-- ==== Sys2Proof/Machine/Screens.lean ====
section
/-!
DEFINITION. Scanout (R89 to R101) and the power states (R165 to R170): the panel sequences, leaving RUNNING, VBLANKs and
passes, changes of power state, the WAKE line, the cause set.
-/

namespace Sys2Proof.Machine

def State.setPower (s : State) (p : Power) : State := { s with power := p }

/-! ### Codes (R196) -/

def ScreenState.code : ScreenState → Nat
  | .off => 0 | .waking => 1 | .running => 2 | .sleeping => 3

def BackState.code : BackState → Nat
  | .free => 0 | .composing => 1 | .ready => 2

def PowerState.code : PowerState → Nat
  | .active => 0 | .quiet => 1 | .standby => 2

def PowerState.ofCode : Nat → Option PowerState
  | 0 => some .active
  | 1 => some .quiet
  | 2 => some .standby
  | _ => none

def ResetCause.code : ResetCause → Nat
  | .powerOn => 0 | .supplyDip => 1 | .resetLine => 2 | .linkBreak => 3 | .resetRequest => 4

/-! ### The end of a change of power state (R165, R167) -/

/-- The change ends: the change mark is cleared and a deferred SET_POWER reply is sent (R165, R167). -/
def endChange (s : State) : State :=
  let p := s.power
  let s := s.setPower { p with changing := false, setPowerTag := none }
  match p.setPowerTag with
  | some tag => reply 0x08 tag .ok [byteOf p.state.code] s
  | none => s

/-- A screen reports its target reached; with both reports the change ends (R92, R165). -/
def reportTarget (i : Fin 2) (s : State) : State :=
  if s.power.changing then
    let s := s.setPower { s.power with reached := s.power.reached.set i true }
    if s.power.reached.s0 && s.power.reached.s1 then endChange s else s
  else s

/-! ### The panel sequences (R91 to R95) -/

/-- Entry to WAKING (R93). -/
def enterWaking (i : Fin 2) (s : State) : State :=
  s.setScreen i { s.screen i with
    state := .waking, sequence := some .wake20, buffers := ⟨.black, .black⟩, back := .free, powerEnable := true }

/-- Entry to SLEEPING (R94): the frame timer stops and the 50 ms step begins. -/
def enterSleeping (i : Fin 2) (s : State) : State :=
  s.setScreen i { s.screen i with state := .sleeping, sequence := some .sleep50, frameTimer := false, back := .free }

/-- An abandoned pass leaves its buffer partly drawn (R26; log entry 9). -/
def Screen.abandon (c : Screen) : Screen :=
  if c.back = .composing then
    { c with buffers := c.buffers.set c.backIndex (.unspecified (c.spoils + 1)), spoils := c.spoils + 1 }
  else c

/-- The screen leaves RUNNING for SLEEPING; the Plan Unit, the Lane Engine, the Compositor and the Backlight Controller
act on it (R95; log entry 16 for their order). -/
def leaveRunning (i : Fin 2) (s : State) : State :=
  let s := enterSleeping i (s.setScreen i (s.screen i).abandon)
  (closePass i (lanesScreenStop i (planLeaveRunning i s))).lightOff i

/-- A power-up request (R92). -/
def powerUpRequest (i : Fin 2) (s : State) : State :=
  let s := s.setScreen i { s.screen i with wantedOn := true }
  match (s.screen i).state with
  | .off => enterWaking i s
  | .running => reportTarget i s
  | _ => s

/-- A power-down request (R92). -/
def powerDownRequest (i : Fin 2) (s : State) : State :=
  let s := s.setScreen i { s.screen i with wantedOn := false }
  match (s.screen i).state with
  | .off => reportTarget i s
  | .running => leaveRunning i s
  | _ => s

/-- PANEL_SIGNAL_ON: the 20 ms of WAKING expire (R93). -/
def panelSignalOnStep (i : Fin 2) (s : State) : State :=
  let c := s.screen i
  if c.state = .waking ∧ c.sequence = some .wake20 then
    s.setScreen i { c with videoSignal := true, sequence := some .wake100 }
  else s

/-- POWER_UP_END: the 100 ms of WAKING expire (R93). -/
def powerUpEndStep (i : Fin 2) (s : State) : State :=
  let c := s.screen i
  if c.state = .waking ∧ c.sequence = some .wake100 then
    if c.wantedOn then reportTarget i (s.setScreen i { c with state := .running, sequence := none, frameTimer := true })
    else enterSleeping i s
  else s

/-- PANEL_SIGNAL_OFF: the 50 ms of SLEEPING expire (R94). -/
def panelSignalOffStep (i : Fin 2) (s : State) : State :=
  let c := s.screen i
  if c.state = .sleeping ∧ c.sequence = some .sleep50 then
    s.setScreen i { c with videoSignal := false, sequence := some .sleep20 }
  else s

/-- POWER_DOWN_END: the 20 ms of SLEEPING expire (R94). -/
def powerDownEndStep (i : Fin 2) (s : State) : State :=
  let c := s.screen i
  if c.state = .sleeping ∧ c.sequence = some .sleep20 then
    let s := s.setScreen i { c with state := .off, sequence := none, powerEnable := false }
    if c.wantedOn then enterWaking i s else reportTarget i s
  else s

/-! ### VBLANK and passes (R97 to R100) -/

/-- A pass begins (R98): the Plan Unit's pass-start work, then the Compositor's snapshot (R10, R25). -/
def passBegin (i : Fin 2) (s : State) : State :=
  let c := s.screen i
  openPass i (passStartWork i (s.setScreen i { c with back := .composing, passCount := (c.passCount + 1) % 4294967296 }))

/-- Scanout's action at a VBLANK (R97, R100). -/
def scanoutVblank (i : Fin 2) (s : State) : State :=
  let c := s.screen i
  match c.back with
  | .free => passBegin i s
  | .ready => passBegin i (s.setScreen i { c with front1 := !c.front1, back := .free })
  | .composing => s.setScreen i { c with missed := min 65535 (c.missed + 1) }

/-- VBLANK: the frame timer of a RUNNING screen expires (R97); `lanesFirst` is the order of the two works (log entry 6). -/
def vblankStep (i : Fin 2) (lanesFirst : Bool) (s : State) : State :=
  if s.running i ∧ (s.screen i).frameTimer then
    eraserStep (if lanesFirst then scanoutVblank i (lanesVblank i s) else lanesVblank i (scanoutVblank i s))
  else s

/-- SCREEN_STATUS's data (R101). -/
def Screen.info (c : Screen) : List Byte :=
  [byteOf c.state.code, flagByte c.wantedOn] ++ beBytes 2 c.active.width ++ beBytes 2 c.active.height ++
    [byteOf c.active.rate, byteOf c.back.code] ++ beBytes 2 c.missed ++ beBytes 4 c.passCount

def screenStatusOwner (tag screen : Nat) (s : State) : State :=
  match screenOf screen with
  | some i => reply 0x48 tag .ok (s.screen i).info s
  | none => reply 0x48 tag .badParam [] s

/-! ### Changes of power state (R165, R166) and the WAKE line (R168) -/

/-- The wanted power of a screen in a power state (R165). -/
def PowerState.wants (p : PowerState) (i : Fin 2) : Bool :=
  match p, i with
  | .active, _ => true
  | .quiet, i => i == 1
  | .standby, _ => false

/-- The request a screen is sent (R165). -/
def sendPower (st : PowerState) (i : Fin 2) (s : State) : State :=
  if st.wants i then powerUpRequest i s else powerDownRequest i s

/-- A change of power state begins: screen 0's request is sent first, then screen 1's (R165). -/
def beginChange (st : PowerState) (tag : Option Nat) (s : State) : State :=
  let s := s.setPower { s.power with state := st, changing := true, reached := ⟨false, false⟩, setPowerTag := tag }
  eraserStep (sendPower st 1 (sendPower st 0 s))

def setPowerOwner (tag state : Nat) (s : State) : State :=
  match PowerState.ofCode state with
  | none => reply 0x08 tag .badParam [] s
  | some st =>
    if s.power.changing then reply 0x08 tag .busy [] s
    else if s.power.selfTest.isSome then reply 0x08 tag .busy [] s
    else beginChange st (some tag) s

/-- A WAKE edge that is taken: WOKEN is sent, then the change to ACTIVE begins (R168). -/
def takeWake (s : State) : State :=
  if s.power.state ≠ .active ∧ !s.power.changing then
    beginChange .active none (notice 0xE8 [byteOf s.power.state.code] s)
  else s

/-- WAKE_EDGE (R168). -/
def wakeEdgeStep (s : State) : State :=
  if s.power.selfTest.isSome then s.setPower { s.power with wakeMark := true } else takeWake s

/-! ### The cause set (R169, R170) -/

def allCauses : List ResetCause := [.powerOn, .supplyDip, .resetLine, .linkBreak, .resetRequest]

/-- A cause joins the set, kept in the order of R169. -/
def addCause (c : ResetCause) (set : List ResetCause) : List ResetCause := allCauses.filter fun x => x = c ∨ x ∈ set

/-- The cause list of HELLO and CAUSES: a count and the causes (R170, R172). -/
def causeBytes (set : List ResetCause) : List Byte := byteOf set.length :: set.map fun c => byteOf c.code

def causesOwner (tag : Nat) (s : State) : State :=
  reply 0x09 tag .ok (causeBytes s.power.causes) (s.setPower { s.power with causes := [] })

end Sys2Proof.Machine
end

□ □ □ □

Exercise goal: The lines from the start of the entries above through the line containing "2 => some .standby" are the ones to return, please; copy them exactly and include both ends.

Solution for this exercise:
-- ==== Sys2Proof/Machine/Screens.lean ====
section
/-!
DEFINITION. Scanout (R89 to R101) and the power states (R165 to R170): the panel sequences, leaving RUNNING, VBLANKs and
passes, changes of power state, the WAKE line, the cause set.
-/

namespace Sys2Proof.Machine

def State.setPower (s : State) (p : Power) : State := { s with power := p }

/-! ### Codes (R196) -/

def ScreenState.code : ScreenState → Nat
  | .off => 0 | .waking => 1 | .running => 2 | .sleeping => 3

def BackState.code : BackState → Nat
  | .free => 0 | .composing => 1 | .ready => 2

def PowerState.code : PowerState → Nat
  | .active => 0 | .quiet => 1 | .standby => 2

def PowerState.ofCode : Nat → Option PowerState
  | 0 => some .active
  | 1 => some .quiet
  | 2 => some .standby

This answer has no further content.